Detailed description of the invention
Attached drawing is only used for showing the purpose of specific embodiment, and is not to be construed as limiting the invention, in entire attached drawing In, identical reference symbol indicates identical component.
Fig. 1 is the Text Clustering Method flow chart in first embodiment of the invention;
Fig. 2 is the part text to be clustered in second embodiment of the invention;
Fig. 3 is the part cluster result in second embodiment of the invention;
Fig. 4 is the text cluster schematic device in third embodiment of the invention.
Specific embodiment
Specifically describing the preferred embodiment of the present invention with reference to the accompanying drawing, wherein attached drawing constitutes the application a part, and Together with embodiments of the present invention for illustrating the principle of the present invention, it is not intended to limit the scope of the present invention.

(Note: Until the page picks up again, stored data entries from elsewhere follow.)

/-- The example lines of R92, each with the eight bytes the spec gives it, and one record of every kind by its code (R83). -/
def Obligations.WordsOfTheSpec : Prop :=
  decode ⟨0x02, 0x60, 0x00, 0x00, 0x00, 0x00, 0x00, 0x00⟩ = .command (.volume 96) ∧
    decode ⟨0x03, 0x00, 0x00, 0x00, 0x00, 0x00, 0x00, 0x00⟩ = .command (.enable 0) ∧
    decode ⟨0x14, 0x00, 0x00, 0x00, 0x00, 0x00, 0x00, 0x00⟩ = .command .submit ∧
    decode ⟨0x17, 0x03, 0x00, 0x00, 0x00, 0x00, 0x00, 0x00⟩ = .command (.setShift 3) ∧
    decode ⟨0x00, 0x01, 0x2A, 0x80, 0xE8, 0x03, 0x00, 0x00⟩ = .command (.regwrite 1 0x2A 0x80 1000) ∧
    decode ⟨0x05, 0x00, 0xFE, 0xFF, 0x07, 0x00, 0x00, 0x00⟩ = .command (.dacsample (-2) 7) ∧
    decode ⟨0x04, 0x00, 0x00, 0x00, 0x60, 0xF3, 0x01, 0x00⟩ = .command (.framesync 127840) ∧
    decode ⟨0x01, 0x00, 0x00, 0x00, 0x00, 0x00, 0x00, 0x00⟩ = .command .reset ∧
    decode ⟨0x10, 0x00, 0x00, 0x00, 0x00, 0x00, 0x00, 0x00⟩ = .command .init ∧
    decode ⟨0x11, 0x00, 0x00, 0x00, 0x00, 0x00, 0x00, 0x00⟩ = .command .teardown ∧
    decode ⟨0x12, 0x00, 0x00, 0x00, 0x00, 0x00, 0x00, 0x00⟩ = .command .mix ∧
    decode ⟨0x13, 0x00, 0x00, 0x00, 0x00, 0x00, 0x00, 0x00⟩ = .command .push ∧
    decode ⟨0x15, 0x00, 0x00, 0x00, 0x00, 0x00, 0x00, 0x00⟩ = .command .getStats ∧
    decode ⟨0x16, 0x00, 0x00, 0x00, 0x00, 0x00, 0x00, 0x00⟩ = .command .resetStats

/-- R82: the places of `kind`, `a0`, `a1` and `ts` in the 64-bit word and in the eight bytes, low byte first. -/
def Obligations.RecordLayout : Prop :=
  (∀ w : BitVec 64,
    (Record.ofWord w).toWord = w ∧
      (Record.ofWord w).kind.toNat = w.toNat % 2 ^ 8 ∧
      (Record.ofWord w).a0.toNat = w.toNat / 2 ^ 8 % 2 ^ 8 ∧
      (Record.ofWord w).a1.toNat = w.toNat / 2 ^ 16 % 2 ^ 16 ∧
      (Record.ofWord w).ts.toNat = w.toNat / 2 ^ 32) ∧
    ∀ r : Record,
      Record.ofWord r.toWord = r ∧ r.kind = r.b0 ∧ r.a0 = r.b1 ∧
        r.a1.toNat = r.b2.toNat + 2 ^ 8 * r.b3.toNat ∧
        r.ts.toNat = r.b4.toNat + 2 ^ 8 * r.b5.toNat + 2 ^ 16 * r.b6.toNat + 2 ^ 24 * r.b7.toNat

/-- R84 and R87: two records of one kind that agree in the fields the kind's format reads are the same command, whatever
stands in the other fields; and the encoder writes the fields that are not read as zero. -/
def Obligations.UnreadFieldsAreIgnored : Prop :=
  (∀ r r' : Record, r.b0 = r'.b0 →
    (r.b0 = 0x01 ∨ (0x10 ≤ r.b0.toNat ∧ r.b0.toNat ≤ 0x16) ∨
      ((r.b0 = 0x02 ∨ r.b0 = 0x03 ∨ r.b0 = 0x17) ∧ r.a0 = r'.a0) ∨
      (r.b0 = 0x00 ∧ r.a0 = r'.a0 ∧ r.a1 = r'.a1 ∧ r.ts = r'.ts) ∨
      (r.b0 = 0x05 ∧ r.a1 = r'.a1 ∧ r.ts = r'.ts) ∨
      (r.b0 = 0x04 ∧ r.ts = r'.ts)) →
    ∃ i, decode r = .command i ∧ decode r' = .command i) ∧
    ∀ i : Instr,
      (i.kindCode ≠ 0x00 ∧ i.kindCode ≠ 0x02 ∧ i.kindCode ≠ 0x03 ∧ i.kindCode ≠ 0x17 → (encode i).a0 = 0) ∧
        (i.kindCode ≠ 0x00 ∧ i.kindCode ≠ 0x05 → (encode i).a1 = 0) ∧
        (i.kindCode ≠ 0x00 ∧ i.kindCode ≠ 0x05 ∧ i.kindCode ≠ 0x04 → (encode i).ts = 0)

/-! ### The step -/

/-- A step of the HOST agent runs the decoded command: the record leaves the port, the turn is used up, a passed-on kind's
record joins what the SCA has been handed (the model's own queue and order of turns: log 4, 5, 6), and the rest is the
command's meaning (R70, R71, R81). -/
def Obligations.StepRunsDecodedCommand : Prop :=
  ∀ (s : State) (r : Record) (rest : List Record) (later : List Turn) (i : Instr),
    Presents s r rest later → decode r = .command i → heldIn i s = false →
    step s = exec i
      { s with
        turns := later
        port := rest
        scaInbox := if passedOn i then s.scaInbox ++ [r] else s.scaInbox }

In the first embodiment of the present invention, a kind of Text Clustering Method is disclosed, flow chart is as shown in Figure 1, include following Step:
Step S1: the various data on acquisition network constitute text library, obtain all Feature Words in the text library, root According to the frequency that each Feature Words occur in all Feature Words of text library, the weight of each Feature Words is obtained, by Feature Words and corresponding Term weight function is saved into database;
Wherein, the present embodiment acquires the various network datas such as all kinds of news, encyclopaedia, store by web crawlers algorithm and constitutes Text library, the data have that coverage is wide, data volume is big, the features such as representative, and guarantee calculates in this way The frequency of Feature Words out can represent the frequency that Feature Words occur under general nature language environment;
After obtaining text library, the data in text library are segmented, stop words is gone to handle, is obtained all in text library Feature Words.
Wherein, the participle refers to the means divided according to morpheme to text, mode of the present invention to word segmentation processing With no restrictions, as long as the Feature Words in text to be clustered can be obtained.
The stop words refers to the function word of not physical meaning, such as " ", " ", " ", " the " word, by going Stop words achievees the purpose that lifting feature word quality and this paper treatment effeciency.
After obtaining all Feature Words in text library, the frequency that each Feature Words occur in all Feature Words of text library is calculated It is secondary:
If the frequency that certain Feature Words occur is less than frequency threshold value, indicates that few people use these words, reject such spy Levy word;Do so the vocabulary that on the one hand can reduce vocabulary;On the other hand, when calculating sentence vector can ignore these words Term vector prevents from influencing the expression of sentence vector since these word weights are big;
By the inverse of remaining each Feature Words word frequency, as the corresponding weight of individual features word;
It can determine that weight size of the current signature word in text library, weight are equivalent to more greatly the specific word by word frequency Significance level in text library is bigger, otherwise significance level is smaller.
Step S2: each text to be clustered of acquisition obtains the Feature Words in each text to be clustered;
The text to be clustered acquired in the present invention, content are the subset of data in the text library.That is, guaranteeing text library In contain each Feature Words of text to be clustered.The present invention does not do any restrictions to the concrete form of text to be clustered;It is to be clustered Text can be the text of any subject matter, such as: the Internet news data that are obtained by web crawlers algorithm, Chinese wikipedia number According to etc.;The file format of text to be clustered is not also required, as long as text data to be clustered can normally be read;
By participle same as described above, stop words is gone to handle, obtains all Feature Words in each text to be clustered.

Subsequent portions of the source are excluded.